*** INFORMATION ***

-- ==== Sys2Proof/Machine/SeqControl.lean ====
section
/-! DEFINITION. Branches, jumps, the stage window, system instructions of the sequencer (R92 to R98, R102, R103, R115,
R117 to R119). -/

namespace Sys2Proof.Machine

/-- The acting core goes on at a word offset. -/
def State.goto (s : State) (pc : Word64) : State := s.setMe { s.me with pc := pc }

/-- B.cc (R92): no transfer of control traps at the branch (R94). -/
def execBCc (a : BitVec 5) (b : BitVec 5) (c : BitVec 3) (o : BitVec 13) (s : State) : Host.Outcome State Fault Refusal :=
  .next (if condHolds c (s.g a) (s.g b) then s.goto (targetOf s.me.pc o) else s.advance)

/-- J (R93). -/
def execJ (o : BitVec 26) (s : State) : Host.Outcome State Fault Refusal := .next (s.goto (targetOf s.me.pc o))

/-- JAL: g31 is the word after (R93). -/
def execJal (o : BitVec 26) (s : State) : Host.Outcome State Fault Refusal :=
  .next (s.setMe { s.me.setG 31 (s.me.pc + 1) with pc := targetOf s.me.pc o })

/-- JR: g_a as an unsigned word offset (R93). -/
def execJr (a : BitVec 5) (s : State) : Host.Outcome State Fault Refusal := .next (s.goto (s.g a))

/-- STWIN's effect (R97). -/
def State.armWindow (s : State) (count : BitVec 60) (drain : Nat) (window : BitVec 8) : State :=
  (s.setSys (fun y => { y with loopCount := count, loopDrain := drain, stagewin := window })).advance

/-- STWIN (R97). -/
def execStwin (a : BitVec 5) (n : BitVec 4) (w : BitVec 8) (s : State) : Host.Outcome State Fault Refusal :=
  s.runSeq (if bitsAt (s.g a).toNat 60 4 ≠ 0 then trap .argrange (s.g a)
    else .ok (s.armWindow ((s.g a).setWidth 60) n.toNat w))

/-- LOOPST (R98): the window shifts in a one while iterations remain, a zero while it drains. -/
def State.loopStep (s : State) (target : Word64) : State :=
  let y := s.me.sys
  if y.loopCount ≠ 0 then
    (s.setSys (fun y => { y with loopCount := y.loopCount - 1, stagewin := (y.stagewin <<< 1) ||| 1 })).goto target
  else if 0 < y.loopDrain then
    (s.setSys (fun y => { y with loopDrain := y.loopDrain - 1, stagewin := y.stagewin <<< 1 })).goto target
  else s.advance

/-- LOOPST (R98). -/
def execLoopst (o : BitVec 26) (s : State) : Host.Outcome State Fault Refusal :=
  .next (s.loopStep (targetOf s.me.pc o))

/-- TRAP raises SWTRAP with its immediate (R115). -/
def execTrap (i : BitVec 16) (s : State) : Host.Outcome State Fault Refusal :=
  s.runSeq (trap .swtrap (i.zeroExtend 64))

/-- Does the acting core watch a granule that another module holds (R321, R322)? -/
def State.watchesAway (s : State) : Bool :=
  match s.watched s.actor.core s.me with
  | some g => decide (awayGranule 0 0 ≤ g)
  | none => false

/-- An event that a party of another module has caused there is latched by the time the latch is looked at (R321; log 4). -/
def State.catchEvent (s : State) : State :=
  if s.watchesAway && Config.remoteEvent s.actor.core s.draws then s.setMe s.me.latch else s

/-- SREGR (R117). -/
def execSregr (d : BitVec 5) (n : BitVec 12) (s : State) : Host.Outcome State Fault Refusal :=
  let t := if n.toNat = 6 then s.catchEvent else s
  .next (t.writeG d (t.readSys n.toNat))

/-- SREGW takes effect before the next instruction (R117). -/
def execSregw (a : BitVec 5) (n : BitVec 12) (s : State) : Host.Outcome State Fault Refusal :=
  .next (s.writeSys n.toNat (s.g a)).advance

/-- NOP (R119). -/
def execNop (s : State) : Host.Outcome State Fault Refusal := .next s.advance

/-- WFE waits for the latch and clears it (R118, R323). -/
def execWfe (s : State) : Host.Outcome State Fault Refusal :=
  s.runSeq (if s.catchEvent.me.sys.event then .ok (s.setSys (fun y => { y with event := false })).advance
    else waitFor .other)

/-- SEV latches an event in each of the eight cores of the cluster, this one included (R118). -/
def execSev (s : State) : Host.Outcome State Fault Refusal :=
  .next ((coresOf s.home).foldl (fun t n => t.setCore n (t.core n).latch) s).advance

/-- QFENCE: every queued block has completed, its writes in order before what follows (R102, R309). -/
def execQfence (s : State) : Host.Outcome State Fault Refusal :=
  s.runSeq (match s.waitQuiet with
    | .error e => .error e
    | .ok _ => .ok (s.orderOwn s.actor.core).advance)

/-- CQPOP waits for an entry of cq and pops it (R103). -/
def execCqpop (d : BitVec 5) (s : State) : Host.Outcome State Fault Refusal :=
  s.runSeq (match s.me.cq with
    | [] => waitFor .other
    | w :: l => .ok ((s.setMe { s.me with cq := l }).writeG d w))

end Sys2Proof.Machine
end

*** End of INFORMATION ***

> **PROBLEM REQUIREMENTS**
Every line above that holds the word "match" is to be found and copied.

> **WORKED SOLUTION**
  match s.watched s.actor.core s.me with
  s.runSeq (match s.waitQuiet with
  s.runSeq (match s.me.cq with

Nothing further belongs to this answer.